**INSTRUCTIONS FOR THE TASK**.
Please repeat, from the entries that follow, the lines from the one containing "s.unwritten := rfl" through the one containing "s.faults := rfl" exactly, adding nothing.

Items from a dataset
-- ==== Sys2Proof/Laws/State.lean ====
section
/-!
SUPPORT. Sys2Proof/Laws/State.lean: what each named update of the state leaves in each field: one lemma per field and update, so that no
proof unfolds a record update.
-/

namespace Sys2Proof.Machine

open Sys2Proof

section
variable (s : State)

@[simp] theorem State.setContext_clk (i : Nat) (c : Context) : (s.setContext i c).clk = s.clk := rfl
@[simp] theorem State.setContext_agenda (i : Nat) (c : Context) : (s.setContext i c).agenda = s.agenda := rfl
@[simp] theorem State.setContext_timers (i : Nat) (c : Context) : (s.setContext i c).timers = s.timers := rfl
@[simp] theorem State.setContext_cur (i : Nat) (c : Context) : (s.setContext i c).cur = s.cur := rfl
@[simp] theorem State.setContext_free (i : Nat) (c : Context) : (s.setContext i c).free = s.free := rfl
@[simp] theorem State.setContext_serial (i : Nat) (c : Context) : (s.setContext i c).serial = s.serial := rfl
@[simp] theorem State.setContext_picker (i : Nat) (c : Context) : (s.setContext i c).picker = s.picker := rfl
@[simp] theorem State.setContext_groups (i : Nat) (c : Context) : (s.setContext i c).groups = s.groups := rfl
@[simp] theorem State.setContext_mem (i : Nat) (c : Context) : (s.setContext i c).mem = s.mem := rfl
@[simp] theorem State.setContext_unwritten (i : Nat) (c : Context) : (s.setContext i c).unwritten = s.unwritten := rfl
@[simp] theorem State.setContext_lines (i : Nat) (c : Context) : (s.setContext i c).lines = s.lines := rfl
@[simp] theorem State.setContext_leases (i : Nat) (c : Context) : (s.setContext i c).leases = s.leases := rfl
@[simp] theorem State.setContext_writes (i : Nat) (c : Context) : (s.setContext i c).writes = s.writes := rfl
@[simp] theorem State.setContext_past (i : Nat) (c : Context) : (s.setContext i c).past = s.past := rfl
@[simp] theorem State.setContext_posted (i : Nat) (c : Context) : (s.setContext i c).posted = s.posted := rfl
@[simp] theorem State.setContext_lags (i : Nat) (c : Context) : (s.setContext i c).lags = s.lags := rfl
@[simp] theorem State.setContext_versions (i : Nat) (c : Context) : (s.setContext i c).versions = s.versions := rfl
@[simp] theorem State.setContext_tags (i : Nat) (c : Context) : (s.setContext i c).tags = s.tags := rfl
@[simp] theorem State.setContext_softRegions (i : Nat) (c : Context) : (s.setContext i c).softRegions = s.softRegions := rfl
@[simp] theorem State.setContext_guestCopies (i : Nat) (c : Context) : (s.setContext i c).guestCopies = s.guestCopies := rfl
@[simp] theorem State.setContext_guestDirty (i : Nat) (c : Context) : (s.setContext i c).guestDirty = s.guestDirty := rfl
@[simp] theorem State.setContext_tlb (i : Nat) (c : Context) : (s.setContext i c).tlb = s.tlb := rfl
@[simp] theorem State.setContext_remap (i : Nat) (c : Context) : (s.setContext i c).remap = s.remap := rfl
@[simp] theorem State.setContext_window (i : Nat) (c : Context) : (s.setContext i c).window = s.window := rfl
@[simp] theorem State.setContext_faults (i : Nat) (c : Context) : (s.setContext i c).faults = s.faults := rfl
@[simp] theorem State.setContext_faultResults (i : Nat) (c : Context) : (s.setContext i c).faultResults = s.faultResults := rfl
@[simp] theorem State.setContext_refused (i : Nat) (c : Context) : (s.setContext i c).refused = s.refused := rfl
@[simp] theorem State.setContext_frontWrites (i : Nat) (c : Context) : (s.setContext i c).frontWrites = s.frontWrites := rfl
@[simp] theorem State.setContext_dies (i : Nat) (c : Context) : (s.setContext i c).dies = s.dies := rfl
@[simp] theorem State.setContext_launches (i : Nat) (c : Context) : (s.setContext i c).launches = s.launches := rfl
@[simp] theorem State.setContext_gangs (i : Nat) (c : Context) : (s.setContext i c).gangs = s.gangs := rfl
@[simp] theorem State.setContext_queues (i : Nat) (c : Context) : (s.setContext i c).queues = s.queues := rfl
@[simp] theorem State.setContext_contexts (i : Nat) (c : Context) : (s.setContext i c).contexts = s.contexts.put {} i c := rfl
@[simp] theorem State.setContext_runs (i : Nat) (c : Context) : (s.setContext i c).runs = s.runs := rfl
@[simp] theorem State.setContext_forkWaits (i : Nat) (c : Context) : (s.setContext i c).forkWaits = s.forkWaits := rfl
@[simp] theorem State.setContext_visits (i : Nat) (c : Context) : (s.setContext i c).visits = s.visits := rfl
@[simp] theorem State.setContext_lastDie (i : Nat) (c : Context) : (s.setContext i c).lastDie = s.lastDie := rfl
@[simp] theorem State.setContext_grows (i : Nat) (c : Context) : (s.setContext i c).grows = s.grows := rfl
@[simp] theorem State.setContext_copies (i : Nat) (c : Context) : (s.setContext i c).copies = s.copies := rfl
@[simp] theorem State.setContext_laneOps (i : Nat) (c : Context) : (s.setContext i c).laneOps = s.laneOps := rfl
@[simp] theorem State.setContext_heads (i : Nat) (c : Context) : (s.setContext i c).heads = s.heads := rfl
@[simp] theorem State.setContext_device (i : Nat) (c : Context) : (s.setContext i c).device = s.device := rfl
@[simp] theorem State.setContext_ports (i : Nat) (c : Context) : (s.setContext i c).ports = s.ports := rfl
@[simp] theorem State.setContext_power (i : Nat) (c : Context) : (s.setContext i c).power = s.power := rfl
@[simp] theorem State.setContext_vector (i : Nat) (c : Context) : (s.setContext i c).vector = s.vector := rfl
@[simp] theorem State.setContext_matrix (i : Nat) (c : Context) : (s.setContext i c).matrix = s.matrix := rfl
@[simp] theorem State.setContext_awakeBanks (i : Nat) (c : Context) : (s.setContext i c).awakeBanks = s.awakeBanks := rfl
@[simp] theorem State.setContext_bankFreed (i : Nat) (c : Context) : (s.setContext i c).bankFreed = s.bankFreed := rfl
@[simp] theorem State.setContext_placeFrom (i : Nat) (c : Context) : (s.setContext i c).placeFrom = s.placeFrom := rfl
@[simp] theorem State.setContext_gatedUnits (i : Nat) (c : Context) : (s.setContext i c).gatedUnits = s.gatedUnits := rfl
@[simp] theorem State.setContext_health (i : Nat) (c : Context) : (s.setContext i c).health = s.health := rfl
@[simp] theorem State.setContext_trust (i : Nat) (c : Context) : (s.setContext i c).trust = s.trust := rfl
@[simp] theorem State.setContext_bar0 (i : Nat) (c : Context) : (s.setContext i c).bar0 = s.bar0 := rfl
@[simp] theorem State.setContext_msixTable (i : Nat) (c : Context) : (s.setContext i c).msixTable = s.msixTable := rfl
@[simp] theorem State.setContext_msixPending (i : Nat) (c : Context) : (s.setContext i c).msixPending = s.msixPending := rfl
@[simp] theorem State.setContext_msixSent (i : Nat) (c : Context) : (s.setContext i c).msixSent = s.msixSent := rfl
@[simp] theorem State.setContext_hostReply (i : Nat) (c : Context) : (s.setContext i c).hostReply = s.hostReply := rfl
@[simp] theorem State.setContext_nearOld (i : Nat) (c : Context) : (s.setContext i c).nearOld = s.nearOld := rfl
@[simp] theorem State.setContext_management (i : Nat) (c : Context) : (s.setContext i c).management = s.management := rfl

--

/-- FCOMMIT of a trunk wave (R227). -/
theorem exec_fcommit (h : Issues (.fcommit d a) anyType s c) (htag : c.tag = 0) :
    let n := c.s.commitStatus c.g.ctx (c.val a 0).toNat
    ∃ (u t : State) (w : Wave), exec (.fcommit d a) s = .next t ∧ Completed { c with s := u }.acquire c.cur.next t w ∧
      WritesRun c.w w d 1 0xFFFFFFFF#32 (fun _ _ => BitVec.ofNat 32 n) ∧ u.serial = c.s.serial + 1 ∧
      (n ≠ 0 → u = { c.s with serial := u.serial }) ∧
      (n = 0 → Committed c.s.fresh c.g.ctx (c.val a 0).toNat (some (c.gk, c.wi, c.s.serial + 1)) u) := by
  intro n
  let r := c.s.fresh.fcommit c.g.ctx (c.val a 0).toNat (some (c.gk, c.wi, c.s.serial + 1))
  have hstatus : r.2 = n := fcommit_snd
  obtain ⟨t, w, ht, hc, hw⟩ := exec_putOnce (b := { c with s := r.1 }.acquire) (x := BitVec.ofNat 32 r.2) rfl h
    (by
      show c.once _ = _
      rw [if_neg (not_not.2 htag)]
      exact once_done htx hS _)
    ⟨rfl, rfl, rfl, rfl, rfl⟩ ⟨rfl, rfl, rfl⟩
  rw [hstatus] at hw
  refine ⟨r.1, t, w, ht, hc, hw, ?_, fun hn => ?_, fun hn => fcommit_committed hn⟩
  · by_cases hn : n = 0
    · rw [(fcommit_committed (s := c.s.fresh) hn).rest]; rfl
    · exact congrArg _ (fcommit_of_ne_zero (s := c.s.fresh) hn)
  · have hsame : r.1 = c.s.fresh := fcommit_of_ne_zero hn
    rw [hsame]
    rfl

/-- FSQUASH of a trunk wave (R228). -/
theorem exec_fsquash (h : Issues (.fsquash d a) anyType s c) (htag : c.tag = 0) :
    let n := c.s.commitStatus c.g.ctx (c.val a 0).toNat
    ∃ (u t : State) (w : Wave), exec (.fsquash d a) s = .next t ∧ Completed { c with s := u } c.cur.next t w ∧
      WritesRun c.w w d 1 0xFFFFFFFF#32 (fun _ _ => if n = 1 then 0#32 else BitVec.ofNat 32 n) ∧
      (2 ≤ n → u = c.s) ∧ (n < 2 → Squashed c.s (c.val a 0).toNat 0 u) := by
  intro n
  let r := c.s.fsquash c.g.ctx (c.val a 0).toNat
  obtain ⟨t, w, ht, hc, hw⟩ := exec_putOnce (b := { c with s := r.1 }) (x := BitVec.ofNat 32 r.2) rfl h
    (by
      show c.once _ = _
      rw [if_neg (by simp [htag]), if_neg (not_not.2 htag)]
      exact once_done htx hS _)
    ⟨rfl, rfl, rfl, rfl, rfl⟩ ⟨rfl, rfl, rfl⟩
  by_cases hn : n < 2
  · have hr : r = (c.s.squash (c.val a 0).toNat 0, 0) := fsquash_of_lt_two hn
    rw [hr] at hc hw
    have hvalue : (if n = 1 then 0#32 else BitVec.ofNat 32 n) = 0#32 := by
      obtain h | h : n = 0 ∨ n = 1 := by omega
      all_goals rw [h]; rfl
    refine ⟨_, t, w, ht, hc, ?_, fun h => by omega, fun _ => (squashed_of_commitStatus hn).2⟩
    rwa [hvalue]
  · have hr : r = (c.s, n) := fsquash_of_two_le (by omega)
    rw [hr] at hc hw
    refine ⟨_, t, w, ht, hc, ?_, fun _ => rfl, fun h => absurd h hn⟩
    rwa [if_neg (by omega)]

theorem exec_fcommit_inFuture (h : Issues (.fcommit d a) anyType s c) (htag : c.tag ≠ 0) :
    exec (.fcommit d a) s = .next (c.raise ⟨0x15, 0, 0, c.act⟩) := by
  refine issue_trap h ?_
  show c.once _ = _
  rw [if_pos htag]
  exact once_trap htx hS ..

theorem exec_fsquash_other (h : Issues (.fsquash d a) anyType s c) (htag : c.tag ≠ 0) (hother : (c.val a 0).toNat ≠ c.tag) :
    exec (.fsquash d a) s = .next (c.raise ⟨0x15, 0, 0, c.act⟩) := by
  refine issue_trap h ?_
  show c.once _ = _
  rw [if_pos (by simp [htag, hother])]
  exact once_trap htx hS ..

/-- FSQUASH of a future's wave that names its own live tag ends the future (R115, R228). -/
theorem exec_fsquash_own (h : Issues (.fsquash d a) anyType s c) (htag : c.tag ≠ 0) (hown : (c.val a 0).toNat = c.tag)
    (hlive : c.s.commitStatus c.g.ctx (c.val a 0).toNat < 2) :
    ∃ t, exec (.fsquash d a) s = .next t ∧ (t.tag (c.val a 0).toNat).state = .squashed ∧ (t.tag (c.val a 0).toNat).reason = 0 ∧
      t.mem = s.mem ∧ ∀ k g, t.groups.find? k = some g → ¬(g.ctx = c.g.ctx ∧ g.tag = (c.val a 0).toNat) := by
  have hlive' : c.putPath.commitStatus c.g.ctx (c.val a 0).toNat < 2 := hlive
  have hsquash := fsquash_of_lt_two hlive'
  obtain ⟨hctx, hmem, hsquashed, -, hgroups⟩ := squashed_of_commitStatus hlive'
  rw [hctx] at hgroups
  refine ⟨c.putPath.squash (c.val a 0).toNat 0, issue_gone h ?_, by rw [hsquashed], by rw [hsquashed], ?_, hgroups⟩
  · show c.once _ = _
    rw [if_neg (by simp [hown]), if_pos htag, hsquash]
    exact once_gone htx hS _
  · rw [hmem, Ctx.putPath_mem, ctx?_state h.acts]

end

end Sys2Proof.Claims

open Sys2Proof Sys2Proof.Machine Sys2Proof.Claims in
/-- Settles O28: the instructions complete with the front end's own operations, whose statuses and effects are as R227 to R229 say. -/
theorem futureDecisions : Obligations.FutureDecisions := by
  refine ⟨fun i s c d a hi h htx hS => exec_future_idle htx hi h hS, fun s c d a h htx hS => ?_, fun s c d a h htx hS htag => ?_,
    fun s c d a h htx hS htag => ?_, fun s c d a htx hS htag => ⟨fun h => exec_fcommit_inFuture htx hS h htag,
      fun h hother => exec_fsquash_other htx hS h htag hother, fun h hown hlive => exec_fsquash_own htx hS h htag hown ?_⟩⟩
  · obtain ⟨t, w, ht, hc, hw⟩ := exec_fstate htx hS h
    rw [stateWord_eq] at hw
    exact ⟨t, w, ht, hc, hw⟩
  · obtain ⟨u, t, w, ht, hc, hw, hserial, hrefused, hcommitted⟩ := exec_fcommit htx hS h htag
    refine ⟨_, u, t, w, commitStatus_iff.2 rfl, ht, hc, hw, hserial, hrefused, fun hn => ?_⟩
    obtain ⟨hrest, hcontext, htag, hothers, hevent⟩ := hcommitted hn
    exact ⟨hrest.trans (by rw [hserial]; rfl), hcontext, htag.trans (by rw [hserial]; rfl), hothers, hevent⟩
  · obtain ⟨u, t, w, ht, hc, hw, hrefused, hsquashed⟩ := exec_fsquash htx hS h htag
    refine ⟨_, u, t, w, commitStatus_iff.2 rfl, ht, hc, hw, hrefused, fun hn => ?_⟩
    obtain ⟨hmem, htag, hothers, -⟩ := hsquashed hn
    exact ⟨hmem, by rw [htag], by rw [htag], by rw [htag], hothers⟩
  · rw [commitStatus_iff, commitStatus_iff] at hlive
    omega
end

**REPLY TO THE TASK**.
@[simp] theorem State.setContext_unwritten (i : Nat) (c : Context) : (s.setContext i c).unwritten = s.unwritten := rfl
@[simp] theorem State.setContext_lines (i : Nat) (c : Context) : (s.setContext i c).lines = s.lines := rfl
@[simp] theorem State.setContext_leases (i : Nat) (c : Context) : (s.setContext i c).leases = s.leases := rfl
@[simp] theorem State.setContext_writes (i : Nat) (c : Context) : (s.setContext i c).writes = s.writes := rfl
@[simp] theorem State.setContext_past (i : Nat) (c : Context) : (s.setContext i c).past = s.past := rfl
@[simp] theorem State.setContext_posted (i : Nat) (c : Context) : (s.setContext i c).posted = s.posted := rfl
@[simp] theorem State.setContext_lags (i : Nat) (c : Context) : (s.setContext i c).lags = s.lags := rfl
@[simp] theorem State.setContext_versions (i : Nat) (c : Context) : (s.setContext i c).versions = s.versions := rfl
@[simp] theorem State.setContext_tags (i : Nat) (c : Context) : (s.setContext i c).tags = s.tags := rfl
@[simp] theorem State.setContext_softRegions (i : Nat) (c : Context) : (s.setContext i c).softRegions = s.softRegions := rfl
@[simp] theorem State.setContext_guestCopies (i : Nat) (c : Context) : (s.setContext i c).guestCopies = s.guestCopies := rfl
@[simp] theorem State.setContext_guestDirty (i : Nat) (c : Context) : (s.setContext i c).guestDirty = s.guestDirty := rfl
@[simp] theorem State.setContext_tlb (i : Nat) (c : Context) : (s.setContext i c).tlb = s.tlb := rfl
@[simp] theorem State.setContext_remap (i : Nat) (c : Context) : (s.setContext i c).remap = s.remap := rfl
@[simp] theorem State.setContext_window (i : Nat) (c : Context) : (s.setContext i c).window = s.window := rfl
@[simp] theorem State.setContext_faults (i : Nat) (c : Context) : (s.setContext i c).faults = s.faults := rfl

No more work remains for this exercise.